A new study suggests that only one in ten Australian are on long-term contraception

We need to talk about contraception.

Australian women are struggling with their family planning methods, a new study reports.

Commissioned by the Australian Healthcare and Hospitals Association (AHHA), the study found that only one in ten women use some form of long-lasting contraception – hormone injections, implants and IUDs – and some 600,000 emergency contraception pills were dispensed by pharmacies last year alone.

It is estimated that 200,000 unplanned pregnancies occur annually in Australia, resulting in about 80,000 terminations.

The majority of those unplanned pregnancies occurred while women were using contraception, whether that was non-hormonal short-term contraceptives like condoms or diaphragms, or long-term hormonal options, like the pill.

The contraceptive pill remains the most popular form of family planning in Australia, with 40% of women choosing it as their primary form of contraception. But the nature of the pill’s efficiency – requiring women to stringently take a tablet each day – leaves the door alarmingly open to the potential for human error.    

“Use of the pill is high in Australia, however oral contraceptives rely entirely on the woman remembering to take a pill each day, which can make them less effective in the real-world than most people assume,” Dr Deborah Bateson, medical director at Family Planning NSW has said.   

Long-term contraception is not only cheaper than the pill – $40 or $50 for an implant covered on Medicare that lasts for up to five years, whereas the pill can cost $10-$30 a month – it is also the only form on contraceptive that is not susceptible to human error (around 99.95% effective with typical use, as opposed to the pill’s 91%).

The problem is, women don’t seem think to that long-lasting contraception are reliable. The study found that 63% think they are trustworthy, leading to 77% of women preferring not to use them.

The answer, according to the AHHA, is to advocate for more awareness around long-lasting reversible contraception, with the establishment of a proposed education scheme both for medical professionals and Australian women.
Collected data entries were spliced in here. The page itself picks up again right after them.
/-- V-class major 0x0C: VST_DENSE, VST_STR, VST_RUNS, VST_BANK. -/
def decV12 (o : Nat) : Option Instr :=
  match bitsOf 1 0 o with
  | 0 => (ElemType.ofCode (bitsOf 5 2 o)).bind fun t => zero (bitsOf 12 6 o) (.vstDense (f4 20 o) (f7 13 o) t)
  | 1 => (ElemType.ofCode (bitsOf 5 2 o)).map fun t => .vstStr (f4 20 o) (f7 13 o) (f7 6 o) t
  | 2 => (ElemType.ofCode (bitsOf 5 2 o)).bind fun t => zero (bitsOf 12 6 o) (.vstRuns (f4 20 o) (f7 13 o) t)
  | 3 => (ElemType.ofCode (bitsOf 5 2 o)).map fun t => .vstBank (f4 20 o) (f7 13 o) (f7 6 o) t
  | _ => none

/-- V-class major 0x0D: VGTH. -/
def decV13 (o : Nat) : Option Instr :=
  (ElemType.ofCode (bitsOf 5 2 o)).bind fun t => zero (bitsOf 12 10 o + bitsOf 1 1 o) (.vgth (f4 20 o) (f7 13 o) (f4 6 o) t (bitOf 0 o))

/-- V-class major 0x0E: VSCT. -/
def decV14 (o : Nat) : Option Instr :=
  (ElemType.ofCode (bitsOf 5 2 o)).bind fun t => zero (bitsOf 12 10 o + bitsOf 1 1 o) (.vsct (f4 20 o) (f7 13 o) (f4 6 o) t (bitOf 0 o))

/-- The S-class opcode map (R209). -/
def decodeS (major o : Nat) : Option Instr :=
  match major with
  | 0 => decS00 o
  | 1 => decS01 o
  | 2 => decS02 o
  | 3 => decS03 o
  | 4 => decS04 o
  | 5 => decS05 o
  | 6 => decS06 o
  | 7 => decS07 o
  | 8 => decS08 o
  | 9 => decS09 o
  | 10 => decS10 o
  | 11 => decS11 o
  | 12 => decS12 o
  | 13 => decS13 o
  | 14 => decS14 o
  | 15 => decS15 o
  | 16 => decS16 o
  | 17 => decS17 o
  | 18 => decS18 o
  | 19 => decS19 o
  | 20 => decS20 o
  | 21 => decS21 o
  | 22 => decS22 o
  | 23 => decS23 o
  | 24 => decS24 o
  | 25 => decS25 o
  | 26 => decS26 o
  | 27 => decS27 o
  | 28 => decS28 o
  | 29 => decS29 o
  | 30 => decS30 o
  | 31 => decS31 o
  | 32 => decS32 o
  | 33 => decS33 o
  | 34 => decS34 o
  | 35 => decS35 o
  | 36 => decS36 o
  | 37 => decS37 o
  | 38 => decS38 o
  | 39 => decS39 o
  | 40 => decS40 o
  | 41 => decS41 o
  | 42 => decS42 o
  | 43 => decS43 o
  | 44 => decS44 o
  | 45 => decS45 o
  | 46 => decS46 o
  | 47 => decS47 o
  | 48 => decS48 o
  | 49 => decS49 o
  | 50 => decS50 o
  | 51 => decS51 o
  | 52 => decS52 o
  | 53 => decS53 o
  | 54 => decS54 o
  | 55 => decS55 o
  | 56 => decS56 o
  | 57 => decS57 o
  | _ => none

/-- The V-class opcode map (R212). -/
def decodeV (major o : Nat) : Option Instr :=
  match major with
  | 0 => decV00 o
  | 1 => decV01 o
  | 2 => decV02 o
  | 3 => decV03 o
  | 4 => decV04 o
  | 5 => decV05 o
  | 6 => decV06 o
  | 7 => decV07 o
  | 8 => decV08 o
  | 9 => decV09 o
  | 10 => decV10 o
  | 11 => decV11 o
  | 12 => decV12 o
  | 13 => decV13 o
  | 14 => decV14 o
  | _ => none

/-- The instruction that a word's bits stand for. Bit [31] of an S-class word is P and belongs to the bundle (R205);
a V-class word with bit [31] set is never decoded. -/
def decodeNat (n : Nat) : Option Instr :=
  if bitOf 30 n then (if bitOf 31 n then none else decodeV (bitsOf 29 24 n) (bitsOf 23 0 n))
  else decodeS (bitsOf 29 24 n) (bitsOf 23 0 n)

/-- The decoder on a word. -/
def decodeWord (w : Code) : Option Instr := decodeNat w.toNat

/-- The decoder on memory bytes, little-endian (R204), with the bytes that follow the word. -/
def decodeBytes : List Byte → Option (Instr × List Byte)
  | a :: b :: c :: d :: rest => (decodeNat (ofBytesLE [a, b, c, d])).map fun i => (i, rest)
  | _ => none

/-- The decoder on an opcode-table word: the bits laid out as the hardware stores them. -/
def decodeTableWord (nbits w : Nat) : Option Instr :=
  (decodeBytes (toBytesLE (max 4 (nbits / 8)) (w % 2 ^ nbits))).map Prod.fst

/-- An S-class word with P = 0. -/
def sWord (major ops : Nat) : Option Nat := some (major * 2 ^ 24 + ops)

/-- A V-class word. -/
def vWord (major ops : Nat) : Option Nat := some (2 ^ 30 + major * 2 ^ 24 + ops)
Currently, most of these methods are covered inadequately by Medicare benefit schemes, and hospitals and clinics are understaffed by nurses who can insert and remove IUDs and other implants for women cost-efficiently and quickly. The AHHA would like to see more nurses employed in GP offices for this very reason.

Ultimately, it comes down to a question of choice. Having the widest possible variety of contraceptive methods available to women can only be a good thing. The next step will be ensuring that Australian women have as much information as possible about those choices.